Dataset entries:
-- ==== Sys2Proof/Machine/Outlets.lean ====
section
/-! DEFINITION. The outlet state machine (R179 to R203, R502, R503). -/
namespace Sys2Proof.Machine

/-- The code of an outlet state (0x30k0.01). -/
def outCode : OutState → Nat
  | .idle => 0 | .plugged => 1 | .handshake => 2 | .cableCheck => 3 | .precharge => 4 | .delivering => 5 | .returning => 6
  | .winddown => 7 | .weldCheck => 8 | .ended => 9 | .faulted => 10 | .outOfService => 11

/-- The causes of Table 7.3, the highest first. -/
def causeRank : List Nat := [11, 12, 22, 7, 21, 13, 14, 16, 19, 20, 15, 18, 9, 10, 8, 5, 6, 17, 1, 2, 3, 4]
/-- Whether a cause takes path F (Table 7.3). -/
def pathF (c : Nat) : Bool := [11, 12, 22, 7, 21, 13, 14, 16, 19, 20, 15, 18].contains c
/-- Whether a cause of path W takes the fast stop (Table 7.3). -/
def fastCause (c : Nat) : Bool := [10, 8, 5, 6, 17].contains c

/-- Whether an outlet's contactor is confirmed closed, or confirmed open. -/
def outConfirmed (k : Fin 12) (closed : Bool) (d : Dev) : Bool := standsAs (.outlet k) closed d && contactsReport (.outlet k) closed d

/-- Whether RETURNING is allowed by the outlet and the last accepted update (R200). -/
def mayReturn (k : Fin 12) (d : Dev) : Bool := on d (outIdx k 1) 0x07 && bit (d.out[k]).flags 1 && (d.out[k]).phase == 4

/-- The precharge tolerance (R198). -/
def prechargeMet (k : Fin 12) (d : Dev) : Bool := match measured k d with
  | some v => decide (|v - 100 * ((d.out[k]).targetV : Int)| ≤ 10000 * num d (outIdx k 2) 0x09)
  | none => false

/-- The outlet status payload (Table 7.6). -/
def outletStatus (k : Fin 12) (d : Dev) : List Byte :=
  let o := d.out[k]
  let r := d.rail[k]
  let max_ := num d (outIdx k 1) 0x02
  let avail := min (min |d.alloc.grant[k]| (max 0 o.derated)) max_
  let mv : Int := (o.cableV.getD 0) / 100
  let flags := (if bit r.atLimit 2 || (d.ring.seg[segOf k d]).atLimit then 1 else 0) + (if bit r.atLimit 0 then 2 else 0)
    + (if d.alloc.cause[k] = 1 then 4 else 0) + (if o.insul = 2 then 8 else 0) + (if o.derated < max_ then 16 else 0)
    + (if o.step = .passed then 32 else 0) + (if o.state = .precharge ∧ prechargeMet k d then 64 else 0)
  evData [(1, (k.val : Int)), (1, (outCode o.state : Int)), (1, (o.cause : Int)), (1, (flags : Int)), (4, mv), (2, o.outI), (2, avail),
    (2, if mayReturn k d then avail else 0), (4, mv * avail / 10000), (2, match o.imd with | some x => (x.kohm : Int) | none => 65535),
    (1, (o.insul : Int)), (1, 0), (8, (d.time.now : Int)), (2, (o.statusCount : Int))]

/-- The outlet status sent (R187). -/
def sendStatus (k : Fin 12) (d : Dev) : Dev :=
  let d := enqueue .fh (tenonBytes 0x09 0 0 1 k.val (outletStatus k d) d) d
  onOut k (fun o => { o with statusCount := (o.statusCount + 1) % 65536, statusAt := d.time.now, shown := o.state }) d

/-- An outlet enters a state (R187: the status is sent on every change; R182: the end cause is cleared on entry to PLUGGED; R204: cooling
runs from entry to CABLE_CHECK, and its run-on begins when WELD_CHECK or FAULTED is left). -/
def outEnter (k : Fin 12) (s : OutState) (d : Dev) : Dev :=
  sendStatus k (onOut k (fun o =>
    let ends := o.cooling && (o.state == .weldCheck || o.state == .faulted) && s != .faulted
    { o with state := s, since := d.time.now, lows := 0, dead := 0, cooling := o.cooling || s == .cableCheck,
             cause := if s = .plugged then 0 else o.cause,
             heldLimit := if s = .winddown ∨ s = .faulted then o.heldLimit else none,
             runOn := if s = .cableCheck then none else bif ends then some d.time.now else o.runOn }) d)

/-- A fast stop of the outlet generator, which counts from the present boundary (R184); in voltage mode nothing changes at the rail. -/
def beginFast (k : Fin 12) (d : Dev) : Dev :=
  if (d.rail[k]).currentMode then
    let p := (d.eng.gen[outletGen k]).p
    onGen (outletGen k) (fun x => { x with plan := [], replan := false, v := 0, a := 0, target := 0 })
      (onOut k (fun o => { o with fast := some (p, d.sync.boundary) }) d)
  else d

/-- The end cause recorded by the first transition that ends the session (R182). -/
def recordCause (k : Fin 12) (c : Nat) (d : Dev) : Dev := onOut k (fun o => { o with cause := if o.cause = 0 then c else o.cause }) d

/-- The session's claims given up: its target and the vehicle's limits (R94). -/
def dropTarget (k : Fin 12) (d : Dev) : Dev :=
  onOut k (fun o => { o with reqI := 0, phaseWaits := false, turning := false, vehMax := none, vehMin := none }) d

/-- The current limit of a rail in voltage mode stays what it was when its session ended (R184). -/
def keepLimit (k : Fin 12) (d : Dev) : Dev :=
  if (d.rail[k]).currentMode then d else onOut k (fun o => { o with heldLimit := some (limitTenths k d) }) d

/-- A rail in voltage mode is held at its present S, and a stored command is dropped (R502, R503). -/
def holdSetPoint (k : Fin 12) (d : Dev) : Dev :=
  onRail k (fun r => if r.currentMode ∨ r.state ≠ .live then r else { r with t := r.s, command := none }) d

/-- The followers of a cable check's raise. -/
def raiseFollowers (k : Fin 12) (d : Dev) : List (Fin 12) := (all 12).filter (fun j => (d.rail[j]).follows == some k && j != k && governs j d)

/-- The episodes of a cable check end with result stop forced: the rails that never became LIVE stop, and an outlet rail that is LIVE
is held at its present S (R503). -/
def endCheck (k : Fin 12) (d : Dev) : Dev :=
  let r := d.rail[k]
  let followers := raiseFollowers k d
  let d := followers.foldl (fun d j => endEpisode j .stopForced d) d
  if r.state = .live then
    beginStops followers (holdSetPoint k (if r.episode = .none then d else endEpisode k .stopForced d))
  else if r.episode = .coincidentOutlet then
    beginStops (k :: followers) (endEpisode k .stopForced (onContactor (.outlet k) (fun c => { c with want := c.cmd }) d))
  else beginStops followers d

/-- A rail's stop after its weld check (R111, R202). -/
def weldStop (k : Fin 12) (d : Dev) : Dev := if governs k d ∧ (d.rail[k]).state = .live then beginStop k d else d

/-- An outlet goes to FAULTED (Table 7.4, R184, R502): fast stop, target cleared, IMD released; from WELD_CHECK its rail stops at once
(R202). -/
def enterFaulted (k : Fin 12) (c : Nat) (d : Dev) : Dev :=
  let o := d.out[k]
  let live := inCharge o.state || o.state == .winddown
  let d := if live then keepLimit k d else d
  let d := if o.state = .cableCheck then endCheck k d else d
  let d := if live then beginFast k (holdSetPoint k d) else d
  let d := recordCause k c (dropTarget k d)
  let d := onOut k (fun x => { x with
    faults := x.faults ||| 2 ^ c, imdEnabled := false, stopDue := live && (d.rail[k]).state != .draining && (d.rail[k]).state != .free }) d
  let d := outEnter k .faulted (bump (outIdx k 0) 0x0D d)
  if o.state = .weldCheck then weldStop k d else d

/-- An outlet goes to WINDDOWN (R183, R201, R503). -/
def enterWinddown (k : Fin 12) (c : Nat) (d : Dev) : Dev :=
  let d := keepLimit k d
  let d := if (d.out[k]).state = .cableCheck then endCheck k d else d
  let d := if fastCause c then beginFast k d else d
  outEnter k .winddown (recordCause k c (dropTarget k d))

/-- A cause of Table 7.3 is raised at an outlet, for its next boundary (R182). -/
def raiseCause (k : Fin 12) (c : Nat) (d : Dev) : Dev := onOut k (fun o => { o with raised := o.raised ||| 2 ^ c }) d
/-- An event of Table 7.4 that has no cause reaches an outlet, for its next boundary. -/
def raiseEvent (k : Fin 12) (e : OutEvent) (d : Dev) : Dev := onOut k (fun o => { o with events := o.events ++ [e] }) d

/-- A later cause recorded in the event log (R182). -/
def laterCause (k : Fin 12) (c : Nat) (d : Dev) : Dev := raise 1 .outletCause [BitVec.ofNat 8 k.val, BitVec.ofNat 8 c] d

/-- The causes of one period, the highest first, act on an outlet (R182, R183): the first of them that its state knows; those that come in
WINDDOWN or WELD_CHECK are all recorded. -/
def takeCauses (k : Fin 12) (l : List Nat) (d : Dev) : Dev :=
  let first (p : Nat → Bool) (f : Nat → Dev) : Dev := match l.find? p with
    | some c => f c
    | none => d
  match (d.out[k]).state with
  | .outOfService => d
  | .faulted => onOut k (fun o => { o with faults := (l.filter pathF).foldl (fun a c => a ||| 2 ^ c) o.faults }) d
  | .idle | .ended => first (fun c => c == 11 || c == 12 || c == 21) (fun c => enterFaulted k c d)
  | .plugged | .handshake => first (fun _ => true) (fun c =>
      if c = 11 ∨ c = 12 ∨ c = 21 then enterFaulted k c d else outEnter k .ended (recordCause k c (dropTarget k d)))
  | .winddown | .weldCheck =>
    let d := l.foldl (fun d c => laterCause k c d) d
    (match l.find? pathF with
      | some c => enterFaulted k c d
      | none => d)
  | _ => first (fun _ => true) (fun c => if pathF c then enterFaulted k c d else enterWinddown k c d)

/-! Target updates (R186). -/

/-- A field of a payload. -/
def fieldAt (b : List Byte) (lo n : Nat) : Nat := leNat ((b.drop lo).take n)

/-- Whether count `new` exceeds count `old` modulo 2^32 over half the range (R186). -/
def countExceeds (new old : Nat) : Bool := let x := (new + 2 ^ 32 - old) % 2 ^ 32; 0 < x && x < 2 ^ 31

/-- Whether an update is discarded (R186, R200). -/
def updateBad (k : Fin 12) (b : List Byte) (d : Dev) : Bool :=
  let o := d.out[k]
  let phase := fieldAt b 1 1
  let flags := fieldAt b 2 2
  let proto := fieldAt b 38 1
  o.state == .idle || o.state == .outOfService
    || (match o.updCount with | some c => !countExceeds (fieldAt b 34 4) c | none => false)
    || decide (16 ≤ flags) || fieldAt b 39 9 != 0 || decide (6 < phase) || proto == 0 || decide (3 < proto)
    || (bit flags 3 && phase != 6)
    || (phase == 4 && !(on d (outIdx k 1) 0x07 && bit flags 1))

/-- An accepted update (R186): its fields with requested current and vehicle maximum voltage clipped to the outlet's. An update
with the delivery phase ends a hold of R336. The vehicle's limits bound the rail only while a session supplies them (R94). -/
def acceptUpdate (k : Fin 12) (b : List Byte) (d : Dev) : Dev :=
  let max_ := num d (outIdx k 1) 0x02
  let vmax := num d (outIdx k 1) 0x03
  let req := signed 16 (fieldAt b 8 2)
  let cur := clamp (-max_) max_ req
  let vm : Int := fieldAt b 14 4
  let v := min vm vmax
  let d := if cur ≠ req ∨ v ≠ vm then bump (outIdx k 0) 0x0F d else d
  let minV := fieldAt b 18 4
  let session (s : OutState) : Bool := inCharge s || s == .plugged || s == .handshake
  onOut k (fun o => { o with
    updCount := some (fieldAt b 34 4), updAt := d.time.now, phase := fieldAt b 1 1, flags := fieldAt b 2 2,
    phaseWaits := !(o.swHold.isSome && fieldAt b 1 1 < 3),
    swHold := if fieldAt b 1 1 = 3 ∨ fieldAt b 1 1 = 4 then none else o.swHold,
    grantCap := if fieldAt b 1 1 = 3 ∨ fieldAt b 1 1 = 4 then none else o.grantCap,
    targetV := fieldAt b 4 4, reqI := cur, maxI := fieldAt b 10 2, maxDis := fieldAt b 12 2,
    vehMax := if session o.state then some v else none, vehMin := if session o.state ∧ minV ≠ 0 then some minV else none, presentV := fieldAt b 22 4, protocol := fieldAt b 38 1 }) d

/-- A target voltage in PRECHARGE as a command at the precharge rate (R97, R198); `v` in 10 µV. A command that still waits for its boundary is
superseded, and counted (R98). -/
def sessionVoltage (k : Fin 12) (v : Int) (d : Dev) : Dev :=
  if v < 15000000 ∨ vCeil k d < v ∨ (d.rail[k]).state ≠ .live ∨ (d.rail[k]).currentMode then d
  else
    let d := if (d.rail[k]).command.isSome then bump (railIdx k 0) 0x0F d else d
    onRail k (fun r => { r with command := some (v, nat d (outIdx k 2) 0x07) }) d
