/-- The current that a channel's wire carries in mA (R320): the partner's adds while it is at most 3 ms old; an island that does not run has no
output on (R302). -/
def wireCurrent (n : Fin 64) (d : Dev) : Int :=
  let c := d.load.chan[n]
  (if outputOn n d then c.current else 0)
    + (if on d 0x1C00 0x01 ∧ d.time.now ≤ c.partnerAt + ms 3 then c.partnerI else 0)

/-- The heat state after 1 ms (R301), rounded to 2⁻²⁴. -/
def heatStep (n : Fin 64) (d : Dev) : Nat :=
  let c := d.load.chan[n]
  let (ic, tau) := wireModel (nat d 0x4413 (n.val + 1))
  let ic := min ic (chanRating n)
  let i := wireCurrent n d
  let q : Rat := ((i * i * 16777216 : Int) : Rat) / (ic * ic : Int)
  (roundAway ((c.heat : Rat) + (q - (c.heat : Rat)) / (tau : Rat))).toNat

/-- Every wire's heat after 1 ms. -/
def heatAll (d : Dev) : Dev :=
  let heat : Vector Nat 64 := tab (fun n => heatStep n d)
  onLoad (fun l => { l with chan := tab (fun n => { l.chan[n] with heat := heat[n] }) }) d

/-- WIRE_MODEL_UPDATE (R301, R302): every 1 ms, with the internally sensed currents and the junctions; it also carries the load
status transfer. The heat goes on through a reset that keeps the island powered. -/
def execWireModelUpdate (current junction : Vector Int 64) (s : State) : Host.Outcome State Fault Refusal :=
  let d := s.dev
  done s (if d.isl[(4 : Fin 8)] = .off then d else
    let d := reach (nextMultiple (ms 1) d) d
    if !up 4 d then heatAll d else
    let d := heatAll (onLoad (fun l => { l with chan := tab (fun n => { l.chan[n] with current := current[n], junction := junction[n] }) }) d)
    let d := onLoad (fun l => { l with chan := tab (fun n =>
      let c := l.chan[n]
      let low := c.state == .on && nat d 0x4416 (n.val + 1) != 0 && decide (c.current < num d 0x4416 (n.val + 1))
      { c with openSince := if low then some (c.openSince.getD d.time.now) else none, openLoad := c.openLoad && low }) }) d
    transfer .loadStatus (drivePins ((all 64).foldl (fun d n =>
      if (d.load.chan[n]).state = .on ∧ 16777216 ≤ (d.load.chan[n]).heat then tripChannel n 1 d else followCommand n d) d)))

/-- SHORT_CIRCUIT_TRIP (R303). -/
def execShortCircuitTrip (n : Fin 64) (s : State) : Host.Outcome State Fault Refusal :=
  done s (if up 4 s.dev ∧ (s.dev.load.chan[n]).state = .on then tripChannel n 2 s.dev else s.dev)

/-- RETRY_DELAY_EXPIRY (Table 10.3): the channel goes on again, or waits until its wire has cooled. -/
def execRetryDelayExpiry (n : Fin 64) (s : State) : Host.Outcome State Fault Refusal :=
  let d := s.dev
  let c := d.load.chan[n]
  done s (if c.state = .tripped then
    drivePins (followCommand n (reach (c.trippedAt + ms (nat d 0x4400 0x0A)) d))
  else d)

/-- RETRY_RESET_EXPIRY (R304). -/
def execRetryResetExpiry (n : Fin 64) (s : State) : Host.Outcome State Fault Refusal :=
  let d := s.dev
  let c := d.load.chan[n]
  done s (match c.onFrom with
    | some t =>
      let d := reach (t + sec (nat d 0x4400 0x0B) - c.ran) d
      onChan n (fun c => { c with retries := nat d 0x4414 (n.val + 1), ran := 0, onFrom := some d.time.now }) d
    | none => d)

/-- JUNCTION_LATCH (R305, Table 10.3). -/
def execJunctionLatch (n : Fin 64) (temp : Int) (s : State) : Host.Outcome State Fault Refusal :=
  let d := onChan n (fun c => { c with junction := temp }) s.dev
  done s (if (d.load.chan[n]).state = .latched ∨ temp < 1450 then d
    else drivePins (onChan n (fun c => { c with cause := 3 }) (goOff .latched n d)))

> [WORK ORDER]:
Output the lines of the records above exactly as they appear, from the line containing "SHORT_CIRCUIT_TRIP (R303). -/" through the line containing "let d := reach (t".

> [ANSWER BOX]:
/-- SHORT_CIRCUIT_TRIP (R303). -/
def execShortCircuitTrip (n : Fin 64) (s : State) : Host.Outcome State Fault Refusal :=
  done s (if up 4 s.dev ∧ (s.dev.load.chan[n]).state = .on then tripChannel n 2 s.dev else s.dev)

/-- RETRY_DELAY_EXPIRY (Table 10.3): the channel goes on again, or waits until its wire has cooled. -/
def execRetryDelayExpiry (n : Fin 64) (s : State) : Host.Outcome State Fault Refusal :=
  let d := s.dev
  let c := d.load.chan[n]
  done s (if c.state = .tripped then
    drivePins (followCommand n (reach (c.trippedAt + ms (nat d 0x4400 0x0A)) d))
  else d)

/-- RETRY_RESET_EXPIRY (R304). -/
def execRetryResetExpiry (n : Fin 64) (s : State) : Host.Outcome State Fault Refusal :=
  let d := s.dev
  let c := d.load.chan[n]
  done s (match c.onFrom with
    | some t =>
      let d := reach (t + sec (nat d 0x4400 0x0B) - c.ran) d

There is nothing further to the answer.